GFG Alliance Continues to Stabilise & Move Business Forward
GFG Alliance, owner of LIBERTY Steel Group, has reported further progress in its operational performance as well as the continued work by the specially appointed Restructuring and Transformation Committee at LIBERTY Steel to secure an environmentally and economically sustainable future for its businesses. Bolstered by strong demand and record prices for steel, alongside improvements in systems and operations, GFG notes strong performance for its core businesses. GFG Alliance Chief Restructuring Officer Mr Jeffrey S Stein said “The RTC has been working closely with LIBERTY Steel Group and its stakeholders globally to develop new business plans and restructure the business. It is encouraging that discussions with creditors continue to progress well and our global restructuring plans continue to develop. In many cases, refinancing options have been oversubscribed. While there remains much to do, we are pleased with the progress made to date and confident in the resilience of the business going forwards. We will continue to publish regular updates on the restructuring and refinancing for the benefit of all of its employees and stakeholders.”
Activity is underway to complete LIBERTY Primary Metals Australia’s refinancing, as global refinancing efforts continue.
At ALVANCE, a strategic deal cementing a long-term commercial relationship with two of the largest trading houses in the world, has been agreed. The deal involves the supply of the raw material requirements of Dunkirk and Duffel, assistance in the marketing of products and provision of hedging facilities. Under the agreement ALVANCE’s debt will be refinanced allowing creditors to be repaid. GFG expects the agreement to be finalised shortly once the reservations of one of the businesses’ creditors over early repayment has been resolved.
GFG reached an agreement with Tata Steel, bringing to an end proceedings launched against LIBERTY Speciality Steels, LIBERTY House Group PTE, and Speciality Steel UK earlier this year.

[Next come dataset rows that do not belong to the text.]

/-- Words of the constructors from `pmovReg` to `fenceAcqrel`, in the order of the opcode table. -/
theorem test_words_10 :
    decodeTableWord 32 0b111001000000000_101_1100111_0000000 = some (.pmovReg ⟨5, 103⟩) ∧
    decodeTableWord 32 0b111001000000000_011_0000_100_0000001 = some (.pmovPred ⟨3, 4⟩) ∧
    decodeTableWord 32 0b11100100000_0100001_00000000000010 = some (.pxout ⟨33⟩) ∧
    decodeTableWord 32 0b11100100000_1111111_0000110_0000011 = some (.gets ⟨127, 6⟩) ∧
    decodeTableWord 32 0b11100100000_1011101_0111011_0000100 = some (.sets ⟨93, 59⟩) ∧
    decodeTableWord 32 0b1110010_1_000_1110000_00000000000101 = some (.rdclk ⟨true, 112⟩) ∧
    decodeTableWord 32 0b111001000000000000_0011001_0000110 = some (.setfmt ⟨25⟩) ∧
    decodeTableWord 32 0b11100100_111_0000000_1011010_0000111 = some (.setmode ⟨7, 90⟩) ∧
    decodeTableWord 32 0b11100100_101_000000000000000001000 = some (.wbase ⟨5⟩) ∧
    decodeTableWord 32 0b1110010000000000_11_1000100_0001001 = some (.segld ⟨3, 68⟩) ∧
    decodeTableWord 32 0b11100100000000000000000000001010 = some .eret ∧
    decodeTableWord 32 0b11100100000000000000000000001011 = some .yield ∧
    decodeTableWord 32 0b111001000_01_1100011_000_1001_0001100 = some (.caprd ⟨1, 99, 9⟩) ∧
    decodeTableWord 32 0b11100110_011_000000000000000000000 = some (.fenceAcq ⟨3⟩) ∧
    decodeTableWord 32 0b11100110_001_000000000000000000001 = some (.fenceRel ⟨1⟩) ∧
    decodeTableWord 32 0b11100110_111_000000000000000000010 = some (.fenceAcqrel ⟨7⟩) := by
  decide

/-- Words of the constructors from `fenceSc` to `dqblk`, in the order of the opcode table. -/
theorem test_words_11 :
    decodeTableWord 32 0b11100110_101_000000000000000000011 = some (.fenceSc ⟨5⟩) ∧
    decodeTableWord 32 0b11100110_011_0000_100_0000_101_0000100 = some (.xfence ⟨3, 4, 5⟩) ∧
    decodeTableWord 32 0b11100110_001_000000000000000000101 = some (.flush ⟨1⟩) ∧
    decodeTableWord 32 0b11100110_111_000000000000000000110 = some (.flushInv ⟨7⟩) ∧
    decodeTableWord 32 0b1110011000_0_000_1011_00000000000111 = some (.bar ⟨false, 11⟩) ∧
    decodeTableWord 32 0b1110011_1_000_1100101_0001010_0001000 = some (.waitv ⟨true, 0, 101, 10⟩) ∧
    decodeTableWord 32 0b1110011_0_101_1110001_1101101_0001001 = some (.waitvS64 ⟨false, 5, 113, 109⟩) ∧
    decodeTableWord 32 0b1110011_1_010_0000000_1111101_0001010 = some (.pref ⟨true, 2, 125⟩) ∧
    decodeTableWord 32 0b111010000000000000_0110101_0000000 = some (.burst ⟨53⟩) ∧
    decodeTableWord 32 0b1110100_1_000_0010100_0010101_0000001 = some (.chadv ⟨true, 20, 21⟩) ∧
    decodeTableWord 32 0b1110100_0_000_1001001_0100001_0000010 = some (.edgeget ⟨false, 73, 33⟩) ∧
    decodeTableWord 32 0b1110100_1_000_1111110_0101101_0000011 = some (.edgeput ⟨true, 126, 45⟩) ∧
    decodeTableWord 32 0b1110100_0_000_0110011_0111001_0000100 = some (.qpop ⟨false, 51, 57⟩) ∧
    decodeTableWord 32 0b1110100_1_000_1101000_1000101_0000101 = some (.qpush ⟨true, 104, 69⟩) ∧
    decodeTableWord 32 0b11101010_001_0011101_1010001_0000000 = some (.qblk ⟨1, 29, 81⟩) ∧
    decodeTableWord 32 0b11101010_111_1010010_1011101_0000001 = some (.dqblk ⟨7, 82, 93⟩) := by
  decide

GFG is now back in control of its 41% stake in sustainable energy generator SIMEC Atlantis Energy following the cessation of the receivers’ appointment over the shares of SIMEC UK Energy Holdings Limited in SIMEC Atlantis Energy and the resignation of the receivers as directors of SIMEC UK Energy.
GFG has settled a post completion dispute with Rio Tinto Group over the acquisition of the Dunkirk aluminium smelter in 2018.
Following the introduction of the new LIBERTY Steel UK management team, led by Subhajit Roy Chowdhury, a new organisational structure has been developed. The new structure lays the foundation for developing LSUK into a competitive, two million tonnes per year GREENSTEEL business with clear centralised functions and operations-focused units. The new management composition will oversee the separation of the Stocksbridge, Brinsworth Narrow Strip, and Performance Steel assets. New business plans are being developed for the LSUK businesses which would allow the LSUK to resume production in the short term and create a more sustainable future for the assets over the longer term
GFG and LIBERTY Steel continue to engage with the BEIS Select Committee inquiry into ‘Liberty Steel & the future of steel industry in UK. GFG has responded in writing to detailed questions from the Committee. The Secretary of State for Business, Energy and Industrial Strategy has publicly reiterated his readiness to enable GFG to take time to refinance key operations and repay creditors.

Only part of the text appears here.